Say how many lines in the records hold the word "they", and give nothing but that number.

Stored data
>>>>
-- ==== Sys2Proof/Certificates/Slice0/Obligations.lean ====
section
/-! DEFINITION. The statements about the block, from the numbered rules of the spec. -/

open Sys2Proof Sys2Proof.Machine

/-! ## Encodings -/

/-- Decoding the encoded word of a well-formed instruction gives it back, for every row of the opcode table
(`30_encoding.md` sections 1 to 5). -/
def Obligations.EncodedInstructionDecodesBack : Prop :=
  ∀ i : Instr, WellFormed i = true → decode (formatOf i) (encode i) = .ok i

/-- What a decoder accepts is well formed and encodes back to the bytes read, so no bit of an accepted word is dropped
(`30_encoding.md` sections 1 to 5). -/
def Obligations.DecodedWordEncodesBack : Prop :=
  ∀ (f : Format) (bytes : List Byte) (i : Instr), decode f bytes = .ok i →
    formatOf i = f ∧ WellFormed i = true ∧ encode i = bytes

/-- Rule R71: each of the 16 LINE_EVENT codes is an event or a refusal, each of the 512 symbols falls into exactly one class
(the function `classOf`), each of the 256 CFG words gives exactly one row, and each of the 16 PHASE codes is a micro-operation
or unused. -/
def Obligations.EveryWordOfEveryFormatHasOneReading : Prop :=
  (∀ w : BitVec 4,
    if w.toNat ≤ 11 then ∃ e : LineEvent, lineEventOfCode w = .ok e ∧ e.code = w
    else decodeLineEvent w = .error .spellsNoEvent) ∧
  (∀ x : BitVec 9, formatOf (decodeSymbol x) = .inputSymbol ∧ WellFormed (decodeSymbol x) = true) ∧
  (∀ w : BitVec 8, formatOf (decodeCfg w) = .cfg ∧ WellFormed (decodeCfg w) = true) ∧
  (∀ w : BitVec 4,
    if w.toNat ≤ 12 then ∃ P : Phase, P.code = w ∧ ∃ i, decodePhase w = .ok i ∧ formatOf i = .phase
    else decodePhase w = .error .unusedPhase)

/-- Rule R57: the class of a symbol by the values of its end bit and its byte. -/
def Obligations.SymbolClassFollowsTheByte : Prop :=
  ∀ x : BitVec 9,
    classOf x =
      if 256 ≤ x.toNat then .eof
      else if x.toNat = 10 then .lf
      else if x.toNat = 13 then .cr
      else if x.toNat = 12 then .ff
      else if 128 ≤ x.toNat then .high (BitVec.ofNat 8 x.toNat)
      else .normal (BitVec.ofNat 8 x.toNat)

/-- Rule R61, by the fields of rule R58: the fourteen rows in their order, each with its condition. -/
def Obligations.ModeDecodeFollowsTheFields : Prop :=
  ∀ (x date static : Bool) (scroll effect : BitVec 2) (v : Bool),
    decodeCfg (cfgWord x date static scroll effect v) =
      if scroll = 3 then .modeRefuseBadScroll x date static effect v
      else if effect = 3 then .modeRefuseBadEffect x date static scroll v
      else if static && date then .modeRefuseStaticDate x scroll effect v
      else if static && effect == 1 then .modeRefuseStaticSnow x scroll v
      else if static && effect == 2 then .modeRefuseStaticFw x scroll v
      else if date && effect == 1 then .modeRefuseDateSnow x scroll v
      else if date && effect == 2 then .modeRefuseDateFw x scroll v
      else if static then .modeStatic x scroll v
      else if date then .modeDate x scroll v
      else if effect = 1 then .modeSnow x scroll v
      else if effect = 2 then .modeFw x scroll v
      else if scroll = 0 then .modeLeft x v
      else if scroll = 1 then .modeUp x v
      else .modeDown x v

/-- A few words written out from the tables of `30_encoding.md` decode to the rows they stand for. The words of a symbol, 9 bits, stand
in two bytes with the low byte first, which is the model's choice (`notes/assumptions/6.md`): the spec stores no symbol. -/
def Obligations.WordsOfTheTablesDecode : Prop :=
  decode .lineEvent [0b00000111] = .ok (.setRowa true) ∧
  decode .lineEvent [0b00001011] = .ok (.setRowc true) ∧
  decode .inputSymbol [0b00001010, 0b00000000] = .ok .symLf ∧
  decode .inputSymbol [0b10001010, 0b00000000] = .ok (.symHigh 0b0001010) ∧
  decode .inputSymbol [0b00000000, 0b00000001] = .ok (.symEof 0) ∧
  decode .cfg [0b00001001] = .ok (.modeUp true false) ∧
  decode .cfg [0b01000000] = .ok (.modeFw false 0 false) ∧
  decode .cfg [0b00111000] = .ok (.modeRefuseBadScroll false false false 1 false) ∧
  decode .phase [0b00001011] = .ok .phaseRdV

/-! ## Steps -/

/-- A step of a started block executes the micro-operation its phase selects; before the start it executes the row of the mode
decode (rules R8, R62, R103). That the start sequence is one step of the model is the model's (`notes/assumptions/4.md`). -/
def Obligations.StepRunsTheDecodedInstruction : Prop :=
  ∀ s : State,
    (s.started = true → ∀ i, decodePhase s.phase = .ok i → step s = exec i s) ∧
    (s.started = false → step s = exec (decodeCfg s.cfg) s)

/-- Rule R65's PHASE line: a state that holds a code 13 to 15 has no step; the model's name for it is `stuckPhase`. -/
def Obligations.UnusedPhaseCodesAreStuck : Prop :=
  ∀ s : State, s.started = true → 13 ≤ s.phase.toNat → step s = .fault .stuckPhase

/-- In a read phase the step consumes the symbol at the IN port, and is the symbol's own row (rules R42, R109 to R115). -/
def Obligations.ReadPhaseRunsTheRowOfTheSymbol : Prop :=
  ∀ (s : State) (x : BitVec 9) (rest : List (BitVec 9)), s.started = true → s.inScript = x :: rest →
    (s.phase = 10 ∨ s.phase = 11) →
    step s = exec (decodeSymbol x) s ∧ ∃ t, step s = .next t ∧ t.inScript = rest

/-- While the host offers no symbol in a read phase, nothing changes: no line event, and LV, TB, the counters and the flags are as
they were (rule R109). That the wait is a step to the same state, not the absence of a step, is the model's
(`notes/assumptions/2.md`). -/
def Obligations.ReadPhaseWaitsWithoutSymbol : Prop :=
  ∀ s : State, s.started = true → (s.phase = 10 ∨ s.phase = 11) → s.inScript = [] → step s = .next s

/-- Rule R8: a step of a started block emits at most one line event, and the lines change by that event alone. -/
def Obligations.StepEmitsAtMostOneLineEvent : Prop :=
  ∀ s t : State, s.started = true → step s = .next t →
    (t.trace = s.trace ∧ t.lv = s.lv) ∨
    (∃ e : LineEvent, s.phase.toNat ≤ 7 ∧ t.trace = e :: s.trace ∧ t.lv.get e.line = some e.level ∧
      ∀ l, l ≠ e.line → t.lv.get l = s.lv.get l)

/-- Rule R162's bound: each line event is followed by at least T_SETTLE, which is above 0, and a step without an event takes no
minimum time. That time is counted only as this lower bound is the model's (`notes/assumptions/5.md`). -/
def Obligations.EachLineEventCostsTheSettlingTime : Prop :=
  ∀ s t : State, s.started = true → step s = .next t →
    (s.phase.toNat ≤ 7 → leastTime t = leastTime s + tSettle s.params ∧ leastTime s < leastTime t) ∧
    (7 < s.phase.toNat → leastTime t = leastTime s)

/-! ## Line driver -/

/-- The line-driver row of a line. -/
def lineRow : Line → Level → Instr
  | .sclk, v => .setSclk v
  | .sdata, v => .setSdata v
  | .stb, v => .setStb v
  | .rowa, v => .setRowa v
  | .rowb, v => .setRowb v
  | .rowc, v => .setRowc v

/-- Rules R73, R80: each of the six operations drives its one line to the level given, emits the one event of its code, and changes
nothing else; where the line has the level already, the lines stay as they are and the event is emitted all the same, with its own
settling wait. That time is counted only as a lower bound is the model's (`notes/assumptions/5.md`). -/
def Obligations.LineOperationDrivesItsOneLine : Prop :=
  ∀ (l : Line) (v : Level) (s : State), ∃ t, exec (lineRow l v) s = .next t ∧
    t.lv.get l = some v ∧ (∀ l', l' ≠ l → t.lv.get l' = s.lv.get l') ∧
    t.trace = ⟨l, v⟩ :: s.trace ∧ leastTime t = leastTime s + tSettle s.params ∧ decode .lineEvent [(LineEvent.code ⟨l, v⟩).setWidth 8] = .ok (lineRow l v) ∧
    t = { s with lv := t.lv, trace := t.trace } ∧ (∀ i, t.tb.read i = s.tb.read i) ∧ (s.lv.get l = some v → t.lv = s.lv)

/-! ## Font and rows -/

/-- Rules R81 to R83 and R85: GLYPH_ROW is the stored byte of the normalized code, and a code above 127 has the glyph of code 0. -/
def Obligations.GlyphRowIsTheFontByteOfTheNormalizedCode : Prop :=
  ∀ (P : Params) (code : Byte) (row : Nat), row ≤ 6 →
    glyphRow P code row = P.font[7 * (if 127 < code.toNat then 0 else code.toNat) + row]? ∧
    (glyphRow P code row).isSome = true ∧
    (127 < code.toNat → glyphRow P code row = glyphRow P 0 row)

/-! ## Scan phases -/

/-- Rules R91 to R93: ROW_A, ROW_B and ROW_C drive p[0], p[1] and p[2] and go on; ROW_C starts at slot 45, bit 7. Nothing else
changes. -/
def Obligations.RowPhasesDriveTheRowSelectBits : Prop :=
  ∀ s : State,
    exec .phaseRowA s = .next { s with
      lv := { s.lv with rowa := some (s.p.getLsbD 0) }, trace := ⟨.rowa, s.p.getLsbD 0⟩ :: s.trace, phase := 1 } ∧
    exec .phaseRowB s = .next { s with
      lv := { s.lv with rowb := some (s.p.getLsbD 1) }, trace := ⟨.rowb, s.p.getLsbD 1⟩ :: s.trace, phase := 2 } ∧
    exec .phaseRowC s = .next { s with
      lv := { s.lv with rowc := some (s.p.getLsbD 2) }, trace := ⟨.rowc, s.p.getLsbD 2⟩ :: s.trace, c := 45, b := 7,
      phase := 3 }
<<<<
WRITTEN REPLY: 3